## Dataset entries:
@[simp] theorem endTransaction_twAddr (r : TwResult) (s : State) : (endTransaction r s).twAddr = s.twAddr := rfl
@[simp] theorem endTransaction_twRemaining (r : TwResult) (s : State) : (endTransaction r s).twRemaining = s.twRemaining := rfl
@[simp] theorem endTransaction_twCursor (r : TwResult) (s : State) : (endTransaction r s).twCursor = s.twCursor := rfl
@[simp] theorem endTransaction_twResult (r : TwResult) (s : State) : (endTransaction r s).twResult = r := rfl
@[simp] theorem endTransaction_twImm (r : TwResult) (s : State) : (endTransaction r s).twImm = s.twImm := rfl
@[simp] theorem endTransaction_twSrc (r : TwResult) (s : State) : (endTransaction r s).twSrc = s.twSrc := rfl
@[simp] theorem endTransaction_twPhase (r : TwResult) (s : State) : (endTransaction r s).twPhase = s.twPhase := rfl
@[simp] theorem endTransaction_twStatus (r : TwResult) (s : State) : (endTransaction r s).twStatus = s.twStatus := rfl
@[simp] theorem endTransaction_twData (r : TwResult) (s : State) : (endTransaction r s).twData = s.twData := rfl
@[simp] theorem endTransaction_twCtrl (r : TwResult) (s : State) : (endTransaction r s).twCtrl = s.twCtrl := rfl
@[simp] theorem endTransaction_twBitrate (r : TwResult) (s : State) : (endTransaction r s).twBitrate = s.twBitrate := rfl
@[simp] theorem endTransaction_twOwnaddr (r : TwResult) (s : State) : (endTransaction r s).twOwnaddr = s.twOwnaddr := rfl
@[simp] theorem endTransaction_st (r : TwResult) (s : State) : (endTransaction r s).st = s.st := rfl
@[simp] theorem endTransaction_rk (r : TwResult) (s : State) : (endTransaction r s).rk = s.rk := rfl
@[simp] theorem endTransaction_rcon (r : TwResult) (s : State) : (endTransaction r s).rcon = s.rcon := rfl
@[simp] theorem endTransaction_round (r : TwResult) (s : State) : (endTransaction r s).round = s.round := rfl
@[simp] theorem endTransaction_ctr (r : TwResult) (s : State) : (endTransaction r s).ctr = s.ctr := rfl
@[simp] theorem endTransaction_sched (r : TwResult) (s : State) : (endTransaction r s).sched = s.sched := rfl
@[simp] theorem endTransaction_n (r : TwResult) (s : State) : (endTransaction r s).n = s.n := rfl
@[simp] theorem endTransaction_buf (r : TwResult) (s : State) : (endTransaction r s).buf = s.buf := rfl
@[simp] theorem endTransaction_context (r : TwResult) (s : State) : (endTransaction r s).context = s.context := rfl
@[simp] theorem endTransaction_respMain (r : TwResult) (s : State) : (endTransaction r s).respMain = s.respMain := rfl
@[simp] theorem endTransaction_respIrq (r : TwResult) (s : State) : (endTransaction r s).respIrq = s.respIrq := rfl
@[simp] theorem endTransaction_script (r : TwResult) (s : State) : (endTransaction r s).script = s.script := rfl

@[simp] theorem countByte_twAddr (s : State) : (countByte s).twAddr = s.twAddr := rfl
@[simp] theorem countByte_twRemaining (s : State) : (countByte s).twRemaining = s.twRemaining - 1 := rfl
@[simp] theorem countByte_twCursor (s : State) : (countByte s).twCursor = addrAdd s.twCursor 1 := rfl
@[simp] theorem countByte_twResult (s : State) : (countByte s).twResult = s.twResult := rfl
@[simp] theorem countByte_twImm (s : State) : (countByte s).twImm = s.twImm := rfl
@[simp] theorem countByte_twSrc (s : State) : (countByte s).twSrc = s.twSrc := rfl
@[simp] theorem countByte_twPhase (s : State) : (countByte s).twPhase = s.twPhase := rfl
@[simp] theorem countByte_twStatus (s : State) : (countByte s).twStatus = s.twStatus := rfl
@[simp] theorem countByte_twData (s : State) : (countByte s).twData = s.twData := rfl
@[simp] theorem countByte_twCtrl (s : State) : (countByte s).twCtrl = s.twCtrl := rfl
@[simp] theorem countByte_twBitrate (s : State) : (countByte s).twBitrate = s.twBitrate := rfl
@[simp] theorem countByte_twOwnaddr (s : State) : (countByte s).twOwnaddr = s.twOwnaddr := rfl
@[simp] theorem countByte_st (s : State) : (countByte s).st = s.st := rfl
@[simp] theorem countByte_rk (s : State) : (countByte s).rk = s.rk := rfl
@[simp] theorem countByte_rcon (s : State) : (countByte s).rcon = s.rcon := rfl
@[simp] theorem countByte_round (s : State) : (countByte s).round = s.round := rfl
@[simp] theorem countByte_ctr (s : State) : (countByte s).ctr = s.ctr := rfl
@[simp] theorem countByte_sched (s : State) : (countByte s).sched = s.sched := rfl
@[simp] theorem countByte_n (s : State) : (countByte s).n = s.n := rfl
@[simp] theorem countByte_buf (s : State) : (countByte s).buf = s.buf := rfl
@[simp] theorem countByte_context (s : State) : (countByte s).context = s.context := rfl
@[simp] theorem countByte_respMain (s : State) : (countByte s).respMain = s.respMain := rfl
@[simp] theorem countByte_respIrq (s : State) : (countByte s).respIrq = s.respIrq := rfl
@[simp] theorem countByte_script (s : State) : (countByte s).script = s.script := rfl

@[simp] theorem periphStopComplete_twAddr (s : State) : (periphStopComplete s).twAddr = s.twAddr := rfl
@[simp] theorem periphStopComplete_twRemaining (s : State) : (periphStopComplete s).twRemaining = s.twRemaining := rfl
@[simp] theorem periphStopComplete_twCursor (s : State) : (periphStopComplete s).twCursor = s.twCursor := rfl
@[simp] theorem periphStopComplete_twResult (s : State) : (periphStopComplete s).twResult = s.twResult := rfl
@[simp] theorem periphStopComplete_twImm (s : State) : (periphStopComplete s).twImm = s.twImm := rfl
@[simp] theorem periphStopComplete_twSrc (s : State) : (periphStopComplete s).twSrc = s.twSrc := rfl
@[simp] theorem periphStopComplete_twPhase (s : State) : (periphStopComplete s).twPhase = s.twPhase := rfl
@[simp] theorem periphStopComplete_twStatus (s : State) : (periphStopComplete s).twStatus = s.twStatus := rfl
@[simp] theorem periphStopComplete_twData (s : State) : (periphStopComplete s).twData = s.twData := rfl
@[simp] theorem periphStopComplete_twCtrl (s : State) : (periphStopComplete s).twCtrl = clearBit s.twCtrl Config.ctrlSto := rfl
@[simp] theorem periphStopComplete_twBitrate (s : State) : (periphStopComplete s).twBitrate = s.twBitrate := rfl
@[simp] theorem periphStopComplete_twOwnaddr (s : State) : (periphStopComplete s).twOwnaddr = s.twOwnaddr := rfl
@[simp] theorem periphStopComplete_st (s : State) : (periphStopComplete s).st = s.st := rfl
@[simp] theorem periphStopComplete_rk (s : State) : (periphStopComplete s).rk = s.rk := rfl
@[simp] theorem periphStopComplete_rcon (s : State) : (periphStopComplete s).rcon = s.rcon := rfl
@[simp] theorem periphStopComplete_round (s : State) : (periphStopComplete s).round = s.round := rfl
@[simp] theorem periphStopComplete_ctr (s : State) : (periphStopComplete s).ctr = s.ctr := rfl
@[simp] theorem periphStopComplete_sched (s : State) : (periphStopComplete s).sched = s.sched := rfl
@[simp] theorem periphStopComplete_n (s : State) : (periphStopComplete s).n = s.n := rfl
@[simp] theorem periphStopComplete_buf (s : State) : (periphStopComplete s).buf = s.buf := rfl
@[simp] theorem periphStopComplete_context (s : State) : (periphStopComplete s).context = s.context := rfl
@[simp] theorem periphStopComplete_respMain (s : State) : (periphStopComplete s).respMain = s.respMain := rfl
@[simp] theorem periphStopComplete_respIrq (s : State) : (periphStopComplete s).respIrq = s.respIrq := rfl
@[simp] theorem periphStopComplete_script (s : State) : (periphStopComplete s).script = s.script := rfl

--

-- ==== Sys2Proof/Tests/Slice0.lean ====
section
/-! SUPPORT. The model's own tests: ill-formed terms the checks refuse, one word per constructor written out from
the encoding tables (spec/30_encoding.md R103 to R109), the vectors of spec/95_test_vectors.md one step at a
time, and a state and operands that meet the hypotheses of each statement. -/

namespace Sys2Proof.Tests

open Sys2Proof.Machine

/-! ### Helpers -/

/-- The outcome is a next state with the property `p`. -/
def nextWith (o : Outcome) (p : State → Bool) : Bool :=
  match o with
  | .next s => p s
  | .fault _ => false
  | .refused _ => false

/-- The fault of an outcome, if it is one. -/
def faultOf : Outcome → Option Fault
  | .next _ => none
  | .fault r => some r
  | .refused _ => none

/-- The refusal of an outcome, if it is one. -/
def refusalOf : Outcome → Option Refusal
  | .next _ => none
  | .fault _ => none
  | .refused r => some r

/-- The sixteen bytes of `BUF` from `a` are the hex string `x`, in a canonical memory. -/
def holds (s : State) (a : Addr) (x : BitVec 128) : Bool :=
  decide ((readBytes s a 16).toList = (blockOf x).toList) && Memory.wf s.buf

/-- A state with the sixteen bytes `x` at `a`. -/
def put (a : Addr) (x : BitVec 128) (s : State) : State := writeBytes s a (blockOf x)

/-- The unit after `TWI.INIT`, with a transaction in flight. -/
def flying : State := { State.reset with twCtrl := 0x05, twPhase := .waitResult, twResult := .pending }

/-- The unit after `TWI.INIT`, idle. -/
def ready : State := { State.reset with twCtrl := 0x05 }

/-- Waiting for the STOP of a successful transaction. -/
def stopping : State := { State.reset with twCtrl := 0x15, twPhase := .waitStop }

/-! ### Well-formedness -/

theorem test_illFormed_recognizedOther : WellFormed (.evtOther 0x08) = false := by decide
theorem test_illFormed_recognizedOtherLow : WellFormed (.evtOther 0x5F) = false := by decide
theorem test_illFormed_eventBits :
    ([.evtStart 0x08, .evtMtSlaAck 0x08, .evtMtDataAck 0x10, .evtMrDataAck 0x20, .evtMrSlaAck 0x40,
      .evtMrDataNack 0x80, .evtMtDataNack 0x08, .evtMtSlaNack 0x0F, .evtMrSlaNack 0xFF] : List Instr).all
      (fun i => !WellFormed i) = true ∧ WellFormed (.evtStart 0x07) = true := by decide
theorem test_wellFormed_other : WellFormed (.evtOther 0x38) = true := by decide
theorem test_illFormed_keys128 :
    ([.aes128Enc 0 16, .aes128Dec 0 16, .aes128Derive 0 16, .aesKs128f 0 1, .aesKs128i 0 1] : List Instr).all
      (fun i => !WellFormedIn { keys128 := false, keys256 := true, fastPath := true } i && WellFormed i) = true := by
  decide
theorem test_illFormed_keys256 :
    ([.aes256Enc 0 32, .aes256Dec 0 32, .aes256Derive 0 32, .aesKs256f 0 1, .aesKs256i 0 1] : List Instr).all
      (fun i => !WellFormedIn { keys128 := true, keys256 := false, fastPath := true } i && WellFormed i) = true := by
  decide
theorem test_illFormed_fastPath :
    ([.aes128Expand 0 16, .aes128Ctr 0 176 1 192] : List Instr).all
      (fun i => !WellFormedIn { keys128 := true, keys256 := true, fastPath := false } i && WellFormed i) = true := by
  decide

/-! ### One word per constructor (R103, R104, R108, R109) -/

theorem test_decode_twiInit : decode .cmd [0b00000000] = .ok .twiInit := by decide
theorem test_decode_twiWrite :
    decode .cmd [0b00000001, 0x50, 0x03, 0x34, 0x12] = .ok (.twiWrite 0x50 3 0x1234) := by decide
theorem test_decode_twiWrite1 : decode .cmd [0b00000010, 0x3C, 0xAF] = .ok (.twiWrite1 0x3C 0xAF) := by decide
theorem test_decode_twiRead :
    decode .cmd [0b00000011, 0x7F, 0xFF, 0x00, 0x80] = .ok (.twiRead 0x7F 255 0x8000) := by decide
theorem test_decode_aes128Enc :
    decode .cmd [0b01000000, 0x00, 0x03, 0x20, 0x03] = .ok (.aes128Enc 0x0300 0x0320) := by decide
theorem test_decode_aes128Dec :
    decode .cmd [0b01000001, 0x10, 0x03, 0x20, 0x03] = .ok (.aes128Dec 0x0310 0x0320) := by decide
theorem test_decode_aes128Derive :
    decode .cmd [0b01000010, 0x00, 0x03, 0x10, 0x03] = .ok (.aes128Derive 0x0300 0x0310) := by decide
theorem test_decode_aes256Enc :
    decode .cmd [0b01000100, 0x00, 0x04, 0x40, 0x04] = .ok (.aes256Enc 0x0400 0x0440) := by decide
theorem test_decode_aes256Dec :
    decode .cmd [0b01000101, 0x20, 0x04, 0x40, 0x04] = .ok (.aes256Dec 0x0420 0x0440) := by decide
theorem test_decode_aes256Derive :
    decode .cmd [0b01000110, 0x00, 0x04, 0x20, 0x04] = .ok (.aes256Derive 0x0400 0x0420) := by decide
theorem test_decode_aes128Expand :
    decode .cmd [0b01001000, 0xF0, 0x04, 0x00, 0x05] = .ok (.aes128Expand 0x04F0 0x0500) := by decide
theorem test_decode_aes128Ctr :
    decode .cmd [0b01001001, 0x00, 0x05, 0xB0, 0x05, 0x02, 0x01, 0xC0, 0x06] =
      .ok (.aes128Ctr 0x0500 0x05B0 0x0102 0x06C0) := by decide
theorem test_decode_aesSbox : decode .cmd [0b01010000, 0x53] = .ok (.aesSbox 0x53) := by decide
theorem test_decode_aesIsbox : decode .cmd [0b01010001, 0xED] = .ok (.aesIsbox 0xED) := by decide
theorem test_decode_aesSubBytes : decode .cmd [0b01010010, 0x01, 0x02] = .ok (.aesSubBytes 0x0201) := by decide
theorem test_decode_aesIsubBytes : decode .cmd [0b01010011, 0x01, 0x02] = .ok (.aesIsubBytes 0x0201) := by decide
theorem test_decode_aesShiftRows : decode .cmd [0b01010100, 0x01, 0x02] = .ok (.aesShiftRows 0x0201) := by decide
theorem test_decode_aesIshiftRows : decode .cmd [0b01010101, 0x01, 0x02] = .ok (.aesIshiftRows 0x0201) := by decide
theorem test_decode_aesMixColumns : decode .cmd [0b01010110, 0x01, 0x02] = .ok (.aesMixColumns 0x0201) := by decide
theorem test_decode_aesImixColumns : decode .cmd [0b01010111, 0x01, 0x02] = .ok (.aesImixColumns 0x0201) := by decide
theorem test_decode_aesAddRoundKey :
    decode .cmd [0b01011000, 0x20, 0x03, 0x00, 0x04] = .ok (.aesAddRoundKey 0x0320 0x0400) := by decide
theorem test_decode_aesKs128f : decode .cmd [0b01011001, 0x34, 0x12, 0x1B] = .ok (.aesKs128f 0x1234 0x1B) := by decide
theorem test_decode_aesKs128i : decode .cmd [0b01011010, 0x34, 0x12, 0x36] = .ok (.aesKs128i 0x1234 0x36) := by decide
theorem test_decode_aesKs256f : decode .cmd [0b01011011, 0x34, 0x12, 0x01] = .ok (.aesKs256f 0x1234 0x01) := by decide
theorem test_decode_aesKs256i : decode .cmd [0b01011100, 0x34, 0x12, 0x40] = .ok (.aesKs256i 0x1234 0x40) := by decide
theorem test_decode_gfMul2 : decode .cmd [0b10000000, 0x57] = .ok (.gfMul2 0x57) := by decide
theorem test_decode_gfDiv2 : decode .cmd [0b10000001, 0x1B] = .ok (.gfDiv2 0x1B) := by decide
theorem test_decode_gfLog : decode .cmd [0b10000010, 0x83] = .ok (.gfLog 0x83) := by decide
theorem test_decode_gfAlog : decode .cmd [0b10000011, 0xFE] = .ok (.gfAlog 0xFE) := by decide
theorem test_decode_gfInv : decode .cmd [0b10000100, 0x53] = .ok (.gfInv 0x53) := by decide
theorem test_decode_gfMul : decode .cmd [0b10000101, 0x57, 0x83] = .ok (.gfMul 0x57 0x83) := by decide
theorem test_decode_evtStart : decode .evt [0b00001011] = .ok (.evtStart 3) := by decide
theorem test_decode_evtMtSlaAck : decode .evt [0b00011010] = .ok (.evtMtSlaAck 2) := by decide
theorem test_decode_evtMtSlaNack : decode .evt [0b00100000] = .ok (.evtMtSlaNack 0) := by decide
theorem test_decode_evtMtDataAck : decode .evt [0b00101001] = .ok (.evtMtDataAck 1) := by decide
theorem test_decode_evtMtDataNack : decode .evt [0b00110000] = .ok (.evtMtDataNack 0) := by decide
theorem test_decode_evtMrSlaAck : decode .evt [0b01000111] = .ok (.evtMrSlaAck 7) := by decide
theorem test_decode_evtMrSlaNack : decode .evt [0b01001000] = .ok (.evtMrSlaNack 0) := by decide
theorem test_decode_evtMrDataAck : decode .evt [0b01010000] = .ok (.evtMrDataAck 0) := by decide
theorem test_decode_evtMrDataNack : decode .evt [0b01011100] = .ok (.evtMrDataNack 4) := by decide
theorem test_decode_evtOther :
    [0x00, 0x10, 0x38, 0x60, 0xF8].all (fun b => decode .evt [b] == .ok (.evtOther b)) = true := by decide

* * *

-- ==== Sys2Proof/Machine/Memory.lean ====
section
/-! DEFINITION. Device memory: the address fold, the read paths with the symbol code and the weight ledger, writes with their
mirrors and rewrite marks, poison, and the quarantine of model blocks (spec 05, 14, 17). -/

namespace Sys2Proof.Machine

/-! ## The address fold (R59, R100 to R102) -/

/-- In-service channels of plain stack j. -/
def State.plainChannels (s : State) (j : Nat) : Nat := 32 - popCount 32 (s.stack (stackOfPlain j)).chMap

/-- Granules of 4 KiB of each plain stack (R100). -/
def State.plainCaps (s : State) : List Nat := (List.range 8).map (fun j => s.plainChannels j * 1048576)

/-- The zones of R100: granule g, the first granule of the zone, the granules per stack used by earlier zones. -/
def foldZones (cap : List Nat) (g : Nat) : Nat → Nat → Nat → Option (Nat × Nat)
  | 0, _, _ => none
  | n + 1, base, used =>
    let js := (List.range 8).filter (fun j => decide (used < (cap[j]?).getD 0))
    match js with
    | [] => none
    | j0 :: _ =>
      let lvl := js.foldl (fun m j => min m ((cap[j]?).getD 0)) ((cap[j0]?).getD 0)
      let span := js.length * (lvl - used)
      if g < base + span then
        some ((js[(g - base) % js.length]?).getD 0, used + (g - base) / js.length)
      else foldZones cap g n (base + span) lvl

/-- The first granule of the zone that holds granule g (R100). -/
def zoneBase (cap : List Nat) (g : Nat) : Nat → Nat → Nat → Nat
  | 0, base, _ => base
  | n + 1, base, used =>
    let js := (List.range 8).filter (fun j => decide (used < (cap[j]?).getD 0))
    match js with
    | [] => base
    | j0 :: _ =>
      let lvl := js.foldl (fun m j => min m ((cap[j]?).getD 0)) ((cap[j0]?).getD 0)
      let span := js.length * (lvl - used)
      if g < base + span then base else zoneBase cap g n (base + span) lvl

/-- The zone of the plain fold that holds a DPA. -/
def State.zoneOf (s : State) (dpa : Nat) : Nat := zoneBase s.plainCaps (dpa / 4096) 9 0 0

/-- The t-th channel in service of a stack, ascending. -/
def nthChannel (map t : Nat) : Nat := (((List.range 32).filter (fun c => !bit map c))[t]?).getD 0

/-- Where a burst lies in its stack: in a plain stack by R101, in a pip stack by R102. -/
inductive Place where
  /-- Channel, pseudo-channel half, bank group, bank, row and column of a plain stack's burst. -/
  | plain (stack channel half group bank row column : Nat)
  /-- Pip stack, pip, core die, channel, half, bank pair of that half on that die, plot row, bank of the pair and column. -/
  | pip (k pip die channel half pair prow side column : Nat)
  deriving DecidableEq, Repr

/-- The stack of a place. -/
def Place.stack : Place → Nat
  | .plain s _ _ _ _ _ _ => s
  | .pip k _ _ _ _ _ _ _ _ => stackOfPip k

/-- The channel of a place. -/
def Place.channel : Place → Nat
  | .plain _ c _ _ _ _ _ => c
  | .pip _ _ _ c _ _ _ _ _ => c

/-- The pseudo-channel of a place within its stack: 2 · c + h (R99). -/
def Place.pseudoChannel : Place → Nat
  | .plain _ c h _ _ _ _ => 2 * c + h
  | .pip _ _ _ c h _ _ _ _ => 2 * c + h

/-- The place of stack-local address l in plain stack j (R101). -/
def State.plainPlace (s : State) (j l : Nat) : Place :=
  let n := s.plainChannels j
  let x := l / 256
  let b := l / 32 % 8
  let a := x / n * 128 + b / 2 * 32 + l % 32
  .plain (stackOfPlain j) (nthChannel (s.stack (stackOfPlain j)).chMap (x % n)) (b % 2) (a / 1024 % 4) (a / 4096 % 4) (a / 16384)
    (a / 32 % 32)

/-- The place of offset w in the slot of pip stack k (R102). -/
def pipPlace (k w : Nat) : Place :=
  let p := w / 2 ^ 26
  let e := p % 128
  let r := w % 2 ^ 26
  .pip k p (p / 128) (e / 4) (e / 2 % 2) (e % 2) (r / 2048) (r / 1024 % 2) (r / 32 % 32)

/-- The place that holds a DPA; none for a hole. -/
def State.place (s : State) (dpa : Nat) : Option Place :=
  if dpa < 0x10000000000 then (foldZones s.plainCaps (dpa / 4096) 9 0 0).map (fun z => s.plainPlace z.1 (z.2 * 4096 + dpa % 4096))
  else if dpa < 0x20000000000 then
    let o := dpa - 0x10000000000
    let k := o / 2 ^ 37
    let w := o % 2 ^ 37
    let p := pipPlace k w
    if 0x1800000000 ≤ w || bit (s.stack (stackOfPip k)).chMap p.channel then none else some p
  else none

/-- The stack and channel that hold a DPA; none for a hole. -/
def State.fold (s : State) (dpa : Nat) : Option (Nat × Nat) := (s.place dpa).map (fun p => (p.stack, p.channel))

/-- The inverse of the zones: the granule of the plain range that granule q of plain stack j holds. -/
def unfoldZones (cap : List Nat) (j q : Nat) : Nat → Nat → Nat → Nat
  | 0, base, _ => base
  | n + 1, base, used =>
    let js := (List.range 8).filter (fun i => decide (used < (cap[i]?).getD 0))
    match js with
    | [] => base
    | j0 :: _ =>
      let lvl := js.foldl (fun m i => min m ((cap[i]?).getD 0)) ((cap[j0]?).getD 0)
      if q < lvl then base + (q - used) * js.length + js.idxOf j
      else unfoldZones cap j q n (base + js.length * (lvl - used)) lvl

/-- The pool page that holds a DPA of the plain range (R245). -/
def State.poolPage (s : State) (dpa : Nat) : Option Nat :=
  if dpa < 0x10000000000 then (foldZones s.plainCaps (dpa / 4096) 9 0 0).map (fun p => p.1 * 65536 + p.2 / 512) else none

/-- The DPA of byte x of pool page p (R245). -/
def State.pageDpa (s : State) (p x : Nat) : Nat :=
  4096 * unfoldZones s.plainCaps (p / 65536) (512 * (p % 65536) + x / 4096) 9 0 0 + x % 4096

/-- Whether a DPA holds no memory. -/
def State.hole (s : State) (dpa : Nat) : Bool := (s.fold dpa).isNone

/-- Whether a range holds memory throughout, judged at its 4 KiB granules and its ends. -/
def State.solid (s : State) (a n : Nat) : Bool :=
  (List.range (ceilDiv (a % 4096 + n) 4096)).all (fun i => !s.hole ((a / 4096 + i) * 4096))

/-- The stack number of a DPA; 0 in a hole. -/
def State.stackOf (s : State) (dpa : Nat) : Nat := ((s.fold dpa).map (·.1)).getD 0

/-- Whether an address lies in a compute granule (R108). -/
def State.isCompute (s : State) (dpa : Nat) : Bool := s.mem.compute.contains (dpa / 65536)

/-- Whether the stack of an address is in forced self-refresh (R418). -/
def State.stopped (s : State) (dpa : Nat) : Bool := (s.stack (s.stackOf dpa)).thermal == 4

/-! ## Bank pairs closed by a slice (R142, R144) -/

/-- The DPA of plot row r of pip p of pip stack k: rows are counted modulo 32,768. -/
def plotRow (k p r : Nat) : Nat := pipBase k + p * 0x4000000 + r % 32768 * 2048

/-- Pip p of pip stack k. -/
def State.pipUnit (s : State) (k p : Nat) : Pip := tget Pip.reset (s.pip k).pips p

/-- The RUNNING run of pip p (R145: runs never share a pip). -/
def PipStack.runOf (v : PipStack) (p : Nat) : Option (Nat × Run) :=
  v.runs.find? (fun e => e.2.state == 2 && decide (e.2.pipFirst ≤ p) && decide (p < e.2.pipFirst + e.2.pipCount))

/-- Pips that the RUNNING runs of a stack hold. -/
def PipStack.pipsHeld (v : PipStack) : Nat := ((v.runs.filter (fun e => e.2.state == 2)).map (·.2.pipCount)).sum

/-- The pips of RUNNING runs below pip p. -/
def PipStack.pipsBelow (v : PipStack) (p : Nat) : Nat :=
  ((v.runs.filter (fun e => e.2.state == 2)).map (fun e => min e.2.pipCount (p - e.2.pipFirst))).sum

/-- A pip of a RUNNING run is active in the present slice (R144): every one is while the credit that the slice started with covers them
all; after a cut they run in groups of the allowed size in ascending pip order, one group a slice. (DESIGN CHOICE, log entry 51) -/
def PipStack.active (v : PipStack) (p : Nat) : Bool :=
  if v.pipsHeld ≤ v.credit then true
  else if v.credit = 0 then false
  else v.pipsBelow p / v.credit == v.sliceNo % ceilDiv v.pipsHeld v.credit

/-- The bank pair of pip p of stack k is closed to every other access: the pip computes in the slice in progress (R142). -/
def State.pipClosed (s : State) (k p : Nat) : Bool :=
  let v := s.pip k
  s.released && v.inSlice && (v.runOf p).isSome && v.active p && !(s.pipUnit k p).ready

## WORK INSTRUCTIONS:
Check every line of the records, and copy the ones that hold the word "runs".

## ANSWER FOR THIS EXERCISE:
/-- The RUNNING run of pip p (R145: runs never share a pip). -/
  v.runs.find? (fun e => e.2.state == 2 && decide (e.2.pipFirst ≤ p) && decide (p < e.2.pipFirst + e.2.pipCount))
/-- Pips that the RUNNING runs of a stack hold. -/
def PipStack.pipsHeld (v : PipStack) : Nat := ((v.runs.filter (fun e => e.2.state == 2)).map (·.2.pipCount)).sum
/-- The pips of RUNNING runs below pip p. -/
  ((v.runs.filter (fun e => e.2.state == 2)).map (fun e => min e.2.pipCount (p - e.2.pipFirst))).sum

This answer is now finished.